Front-month futures slid 0.5 percent in New York, trimming the weekly gain to 1.4 percent. Crude supplies slid last week to 436.5 million, the lowest level since October 2015, according to U.S. government data Wednesday. Output expanded at the smallest rate since starting a nine-week gain in mid-October. The North Sea’s Forties Pipeline System is set to return to normal flows early next year, according to a statement from operator Ineos Group.
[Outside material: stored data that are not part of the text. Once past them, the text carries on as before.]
/-- R271: a proving read on a link, to the DW at an address. -/
def Dev.sendProve (s : Dev) (link f addr : Nat) (p : Purpose) : Dev :=
  let t := s.nextTag
  let s1 := if link = 0 then s.hostSend ⟨.hostRead, [f, addr, 0, t], []⟩ else s.emit .apRead [link - 1, addr, 0, t]
  { s1 with outst := s1.outst ++ [⟨t, link, f, addr, 0, p⟩], nextTag := t + 1 }

/-- Table 7.3: a placement is over: OK on the device; on a link DEPARTED, or the proving reads go out. -/
def Dev.placed (s : Dev) (t : Ticket) : Dev :=
  if t.links.isEmpty then (if t.bad then s.fail t 8 0 else s.finish t 0 0 t.result)
  else if t.prove then
    let s1 := t.links.foldl (fun s l => (s.sendProve l.1 l.2.1 (l.2.2 - 1) (.prove t.key)).workOn t.key) s
    s1.setTicket { t with left := t.links.length }
  else if t.bad then s.fail t 8 0 else s.finish t 1 0 t.result

/-- R271: a proving read of a ticket has ended: 0 Successful Completion without EP, else a status and DETAIL. -/
def Dev.proved (s : Dev) (k : TKey) (e : Option (Nat × Nat)) : Dev :=
  let s1 := s.workOff k
  match s1.ticketOf k with
  | none => s1.sat Fld.ERR_LADDER_LATE_DISCARDS
  | some t =>
    match e with
    | some (st, de) => s1.fail t st de
    | none =>
      if 1 < t.left then s1.setTicket { t with left := t.left - 1 }
      else if t.bad then s1.fail t 8 0 else s1.finish t 0 0 t.result

/-! COPY and FLUSH -/

/-- R155, R279: COPY from the offset reached on: each piece of the destination is gathered and placed; the copy waits where
source bytes must come over a link. -/
def Dev.copyRun : Nat → Dev → Ticket → Dev
  | 0, s, _ => s
  | fuel + 1, s, t =>
    let n := wf t.words 6 0 31
    let skey := wf t.words 2 0 32
    let dkey := wf t.words 4 0 32
    let b := t.key.b
    let o := t.result
    if n ≤ o then s.placed t
    else
      let doff := wf t.words 5 0 41 + o
      let soff := wf t.words 3 0 41 + o
      let len := min (n - o) (4096 - s.keyVa dkey doff % 4096)
      match s.gatherPieces (.loc b) { t with data := [], left := 0, bad := false, marks := [] } skey 6 0 (s.keyedPieces skey soff len) 0 with
      | (.error e, s1, t1) => s1.fail t1 e.1 e.2
      | (.ok _, s1, t1) =>
        -- the destination key is checked after the source key, before the piece moves
        match s1.keyCheck (.loc b) dkey doff len 1 with
        | .error e => (s1.keyFault (.loc b) e).fail t1 e.1 e.2
        | .ok _ =>
          if 0 < t1.left then s1.setTicket { t1 with step := len, aux := [if t.bad then 1 else 0] }
          else
            match s1.placePieces (.loc b) t1 dkey 6 0 t1.marks [(doff, len)] (t1.bytesAt 0 len) with
            | (.error e, s2, t2) => s2.fail t2 e.1 e.2
            | (.ok _, s2, t2) => Dev.copyRun fuel s2 { t2 with result := o + len, bad := t.bad || t2.bad }

/-- Pieces of a copy, as fuel. -/
def copyFuel (t : Ticket) : Nat := wf t.words 6 0 31 / 4096 + 3

/-- The source bytes of a waiting piece have all come: it is placed, and the copy goes on. -/
def Dev.copyResume (s : Dev) (t : Ticket) : Dev :=
  let b := t.key.b
  match s.placePieces (.loc b) t (wf t.words 4 0 32) 6 0 t.marks [(wf t.words 5 0 41 + t.result, t.step)] (t.bytesAt 0 t.step) with
  | (.error e, s1, t1) => s1.fail t1 e.1 e.2
  | (.ok _, s1, t1) => Dev.copyRun (copyFuel t) s1 { t1 with result := t.result + t.step, bad := t.bad || t.aux.contains 1 }

/-- Body bits not listed in Table 7.6b are zero (R277). -/
def bodyZero (ws : List Word) (used : List (Nat × Nat)) : Bool :=
  (List.range 6).all (fun i =>
    let m := (used.filter (fun u => u.1 = i + 2)).foldl (fun m u => m ||| u.2) 0
    decide ((wordAt ws (i + 2)).toNat &&& ((2 ^ 64 - 1) ^^^ m) = 0))

/-- R279, R277. -/
def Dev.copyStart (s : Dev) (t : Ticket) : Dev :=
  let n := wf t.words 6 0 31
  if !bodyZero t.words [(2, 2 ^ 32 - 1), (3, 2 ^ 41 - 1), (4, 2 ^ 32 - 1), (5, 2 ^ 41 - 1), (6, 2 ^ 31 - 1 + 2 ^ 32)]
    || n = 0 || decide (2 ^ 30 < n) then s.fail t 3 0x0101
  else Dev.copyRun (copyFuel t) s { t with prove := wf t.words 6 32 1 = 1 }

/-- R280: FLUSH. -/
def Dev.flushStart (s : Dev) (t : Ticket) : Dev :=
  let b := t.key.b
  if !bodyZero t.words [(4, 2 ^ 32 - 1), (5, 2 ^ 41 - 1)] then s.fail t 3 0x0101
  else
    match s.keyedPiece (.loc b) (wf t.words 4 0 32) (wf t.words 5 0 41) 0 1 t.accel 6 0 with
    | (.error e, s1) => s1.fail t e.1 e.2
    | (.ok d, s1) =>
      match d.link with
      | none => s1.finish t 0 0 0
      | some (l, f, a) =>
        let p := tget (fun _ => (0, 0)) (s1.rh b t.key.r).placed l
        let (f', a') := if p.2 = 0 then (f, a / 4 * 4) else (p.1, p.2 - 1)
        ((s1.sendProve l f' a' (.prove t.key)).workOn t.key).setTicket { t with left := 1 }

/-! Registration -/

/-- R264: the kinds a registration's rights name. -/
def regKinds (rights : Nat) : List Nat :=
  (List.range 3).filter (fun k => bitsOf rights k 1 = 1 || bitsOf rights (3 + k) 1 = 1)

/-- What a registration counts: HBM pages, Cistern pages, pages by region (R79), a page outside HBM. -/
structure PageSum where
  hbm : Nat
  cis : Nat
  homes : List (Nat × Nat)
  outside : Bool
  /-- extents: DPA, VA, pages -/
  ext : List (Nat × Nat × Nat)
  deriving DecidableEq, Repr

/-- Pages added to the count of a region. -/
def addHome (h : List (Nat × Nat)) (r n : Nat) : List (Nat × Nat) :=
  match h with
  | [] => [(r, n)]
  | (r', n') :: t => if r' = r then (r', n' + n) :: t else (r', n') :: addHome t r n

/-- R265: pages of one leaf, from a DPA. -/
def Dev.countPages (s : Dev) (p : PageSum) (va dpa n : Nat) : PageSum :=
  if dpa < 0x4000000000 then
    { p with hbm := p.hbm + n, homes := addHome p.homes (dpa / 2 ^ 35) n, ext := p.ext ++ [(dpa, va, n)] }
  else if dpa < 0x4010000000 then
    (List.range n).foldl (fun p i =>
      let a := dpa + 4096 * i
      if s.region a = .scratch then
        { p with cis := p.cis + 1, outside := true, homes := addHome p.homes (8 + (a - 0x4000000000) / 0x400000) 1 }
      else { p with outside := true }) p
  else { p with outside := true }

/-- R264: the registration walk over [va, last], a leaf at a time; a fault ends it. -/
def Dev.regWalk (s : Dev) (b accel rights last : Nat) : Nat → Nat → PageSum → Except (Nat × Nat × Nat × Nat) PageSum
  | 0, _, p => .ok p
  | fuel + 1, va, p =>
    if last < va then .ok p
    else
      match s.walk b va with
      | .error (k, l) => .error (va, k, (regKinds rights).headD 0, l)
      | .ok (e, lvl) =>
        let dpa := leafDpa e lvl va
        let kinds := if (regKinds rights).isEmpty then [0] else regKinds rights
        let bad := kinds.filterMap (fun k =>
          if !(regKinds rights).isEmpty && !leafAllows e k then some (1, k)
          else (s.checkTarget b dpa 4096 k e { accel := accel }).map (fun t => (t, k)))
        match bad with
        | (k, a) :: _ => .error (va, k, a, lvl)
        | [] =>
          let sz := 2 ^ (12 + 9 * lvl)
          let nxt := (va / sz + 1) * sz
          let n := (min nxt (last + 1) - va + 4095) / 4096
          s.regWalk b accel rights last fuel nxt (s.countPages p va dpa n)

/-- R260: the first free index after the one allocated last. -/
def Dev.freeIndex (s : Dev) : Nat → Nat → Option Nat
  | 0, _ => none
  | fuel + 1, i =>
    let j := i % s.moorEntries
    if s.moor.reg.contains j then Dev.freeIndex s fuel (i + 1) else some j

/-- 4 KiB pages in whole MiB, rounded up. -/
def pagesMib (n : Nat) : Nat := (n + 255) / 256

/-- USAGE_MEM and MOORINGS_USED of a berth follow its moorings (R265). -/
def Dev.moorUse (s : Dev) (b : Nat) (n hbm cis : Int) : Dev :=
  let s0 := s.put Fld.TOLL_MOOR_USED_USED ((s.get Fld.TOLL_MOOR_USED_USED + n).toNat)
  if b = 0 then s0
  else
    let h := tget (fun _ => BerthH.init) s0.berthH b
    let h' := { h with hbmPages := (h.hbmPages + hbm).toNat, cisPages := (h.cisPages + cis).toNat }
    let s1 := { s0 with berthH := tput (fun _ => BerthH.init) s0.berthH b h' }
    ((s1.put (Fld.USAGE_MOORINGS_USED b) ((s1.get (Fld.USAGE_MOORINGS_USED b) + n).toNat)).put
      (Fld.USAGE_MEM_HBM_MIB_USED b) (pagesMib h'.hbmPages)).put (Fld.USAGE_MEM_CIS_MIB_USED b) (pagesMib h'.cisPages)

/-- Vault-class pages registered. -/
def Dev.vaultPages (s : Dev) : Nat :=
  ((s.moor.reg.filter (fun i => wf (s.moorDesc i) 0 7 1 = 1 && wf (s.moorDesc i) 0 0 1 = 1)).map (fun i => wf (s.moorDesc i) 3 0 27)).sum

/-- An extent of the region entered by DPA; a page already in an extent is that of the mooring with the lowest index (R819,
Table 24.3): `a` comes after what is in the list. -/
def extEnter (l : List VltExt) (a : VltExt) : List VltExt :=
  match l with
  | [] => [a]
  | e :: t =>
    if a.len = 0 then e :: t
    else if a.dpa + a.len ≤ e.dpa then a :: e :: t
    else if e.dpa + e.len ≤ a.dpa then e :: extEnter t a
    else
      let left := { a with len := e.dpa - a.dpa }
      let cut := e.dpa + e.len - a.dpa
      let right := { a with dpa := e.dpa + e.len, va := a.va + cut, len := a.len - cut }
      (if a.dpa < e.dpa then [left] else []) ++ e :: (if right.len = 0 then t else extEnter t right)

/-- Neighbours merged (R819): a run of DPA is one extent, named for the mooring with the lowest index; `next` is what follows. -/
def extMerge : List VltExt → List VltExt
  | [] => []
  | e :: t =>
    match extMerge t with
    | [] => [e]
    | f :: u =>
      if e.dpa + e.len = f.dpa then
        (if e.index ≤ f.index then { e with len := e.len + f.len }
         else { f with dpa := e.dpa, len := e.len + f.len, va := (f.va + 2 ^ 48 - e.len) % 2 ^ 48 }) :: u
      else e :: f :: u

/-- R819: the extents of the vault region, with those of a mooring being registered (owner, index, generation, extents). -/
def Dev.extents (s : Dev) (more : List VltExt) : List VltExt :=
  let old := s.moorExt.flatMap (fun m =>
    let d := s.moorDesc m.1
    m.2.map (fun e => (⟨e.1, e.2.2 * 4096, wf d 0 32 8, m.1, wf d 0 24 8, e.2.1⟩ : VltExt)))
  extMerge ((old ++ more).foldl extEnter [])

/-- VLT_USED counts vault-class moorings (Table 24.5). -/
def Dev.vaultUse (s : Dev) : Dev :=
  (s.put Fld.VLT_USED_USED_MIB (pagesMib s.vaultPages)).put Fld.VLT_USED_EXTENTS (s.extents []).length

/-- R258 to R266, R278: REGISTER. -/
def Dev.registerStart (s : Dev) (t : Ticket) : Dev :=
  let b := t.key.b
  let base := wf t.words 2 0 48
  let len := wf t.words 3 0 41
  let rights := wf t.words 4 0 6
  let vault := wf t.words 4 6 1 = 1
  if !bodyZero t.words [(2, 2 ^ 48 - 1), (3, 2 ^ 41 - 1), (4, 2 ^ 20 - 1)] || len = 0 || decide (2 ^ 40 < len)
    || decide (2 ^ 48 < base + len) then s.fail t 3 0x0101
  else if (8 ≤ rights && t.right 7 1 = 0) || (vault && t.right 10 1 = 0) then (s.rightRefused b).fail t 3 0x0102
  else if vault && (base % 4096 ≠ 0 || len % 4096 ≠ 0) then s.fail t 3 0x0104
  else if !s.moorOn then s.fail t 12 0x0206
  else
    let first := base / 4096 * 4096
    match s.regWalk b t.accel rights (base + len - 1) (len / 4096 + 2) first ⟨0, 0, [], false, []⟩ with
    | .error (va, k, a, l) => (s.tollFault b va k a l 6 0).fail t 3 0x0103
    | .ok p =>
      let h := tget (fun _ => BerthH.init) s.berthH b
      let quotaW := getBits (t.planWord 0x10)
      let memW := getBits (t.planWord 0x18)
      if vault && p.outside then s.fail t 3 0x0104
      else if b ≠ 0 && decide (quotaW 8 21 < s.get (Fld.USAGE_MOORINGS_USED b) + 1) then (s.quotaBusy b).fail t 12 0x0201
      else if 2 ^ 27 ≤ p.hbm || (b ≠ 0 && decide (memW 0 19 < pagesMib (h.hbmPages + p.hbm))) then (s.quotaBusy b).fail t 12 0x0202
      else if 2 ^ 17 ≤ p.cis || (b ≠ 0 && decide (memW 32 9 < pagesMib (h.cisPages + p.cis))) then (s.quotaBusy b).fail t 12 0x0203
      else if vault && decide (s.get Fld.VLT_USED_LIMIT_MIB < pagesMib (s.vaultPages + p.hbm)
          ∨ 65536 < (s.extents (p.ext.map (fun e => (⟨e.1, e.2.2 * 4096, b, 2 ^ 24, 0, e.2.1⟩ : VltExt)))).length) then s.fail t 12 0x0205
      else
        match s.freeIndex (min s.moorEntries (s.moor.reg.length + 1)) s.moor.lastPlus1 with
        | none => s.fail t 12 0x0204
        | some i =>
          let g := wf (s.moorDesc i) 0 24 8
          let g' := if g = 0 then 1 else g
          let d := [packW [(0, 1, 1), (1, 6, rights), (7, 1, if vault then 1 else 0), (8, 1, wf t.words 4 7 1),
            (12, 12, wf t.words 4 8 12), (24, 8, g'), (32, 8, b)], packW [(0, 48, base)], packW [(0, 41, len)],
            packW [(0, 27, p.hbm), (27, 17, p.cis)]]
          let s1 := s.setMoorDesc i d
          let s2 := { s1 with
            moor := { s1.moor with lastPlus1 := i + 1, reg := i :: s1.moor.reg }
            moorPages := tput (fun _ => []) s1.moorPages i p.homes
            moorExt := tput (fun _ => []) s1.moorExt i (if vault then p.ext else []) }
          ((s2.moorUse b 1 p.hbm p.cis).vaultUse).finish t 0 0 (g' * 2 ^ 24 + i)

/-- R267: an index becomes free. -/
def Dev.freeMoor (s : Dev) (i : Nat) : Dev :=
  let d := s.moorDesc i
  let s1 := { s with
    moor := { s.moor with reg := s.moor.reg.filter (fun j => j ≠ i) }
    moorPages := tput (fun _ => []) s.moorPages i []
    moorExt := tput (fun _ => []) s.moorExt i [] }
  (s1.moorUse (wf d 0 32 8) (-1) (-(wf d 3 0 27 : Nat)) (-(wf d 3 27 17 : Nat))).vaultUse

/-- The generation of an index advances (R260), with VALID kept or cleared. -/
def Dev.stepGen (s : Dev) (i : Nat) (valid : Bool) : Dev :=
  let d := s.moorDesc i
  let w0 := setBits (setBits (wordAt d 0) 24 8 (nextGen (wf d 0 24 8))) 0 1 (if valid then 1 else 0)
  s.setMoorDesc i (d.set 0 w0)

/-- R267, R268, R278: REVOKE and REGEN: the key is fenced now, the arrival waits until no piece is checked under it. -/
def Dev.fenceKey (s : Dev) (t : Ticket) (revoke : Bool) : Dev :=
  let key := wf t.words 2 0 32
  if !bodyZero t.words [(2, 2 ^ 32 - 1)] then s.fail t 3 0x0101
  else
    match s.keyOpen (.loc t.key.b) key with
    | .error e => (s.keyFault (.loc t.key.b) e).fail t e.1 e.2
    | .ok _ =>
      let i := keyIndex key
      let s1 := s.stepGen i (!revoke)
      ({ s1 with moor := { s1.moor with waiting := s1.moor.waiting ++ [(⟨i, keyGen key, t.key, revoke⟩ : Quiesce)] } } : Dev).workOn t.key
Oil is poised for a second yearly gain as the Organization of Petroleum Exporting Countries and its allies cut supply to trim a global glut. Worldwide inventories won’t fall enough to be near the level targeted by OPEC when the group meets in June, Saudi Arabia’s Energy Minister Khalid Al-Falih said this week, signaling the kingdom may keep production restrained to the end of the year.
“The latest run” in prices is “based on a cocktail of U.S. stock draws and outages in the North Sea,” said analysts led by Michael dei Michei at JBC Energy GmbH in Vienna.
West Texas Intermediate for February delivery was at $58.10 a barrel on the New York Mercantile Exchange, down 26 cents, at 9:39 a.m. in London. Total volume traded was about 47 percent below the 100-day average. Prices added 27 cents to $58.36 on Thursday, the highest close in almost three weeks.
Brent for February settlement lost 13 cents to $64.77 a barrel on the London-based ICE Futures Europe exchange after climbing 0.5 percent Thursday to the highest since June 2015. Prices are up 2.5 percent this week. The global benchmark traded at a premium of $6.63 to WTI.
Ineos expects to complete repairs to a hairline crack on the North Sea pipeline by “around Christmas,” the company said in a statement on its website. Forties crude is the largest component of the physical benchmark Dated Brent, which is used by producers and traders across the world to price their oil.
China is on the verge of opening a domestic market to trade oil futures contracts. The ramifications run deep as foreign investors are set to be allowed to trade — a first for China’s commodities markets.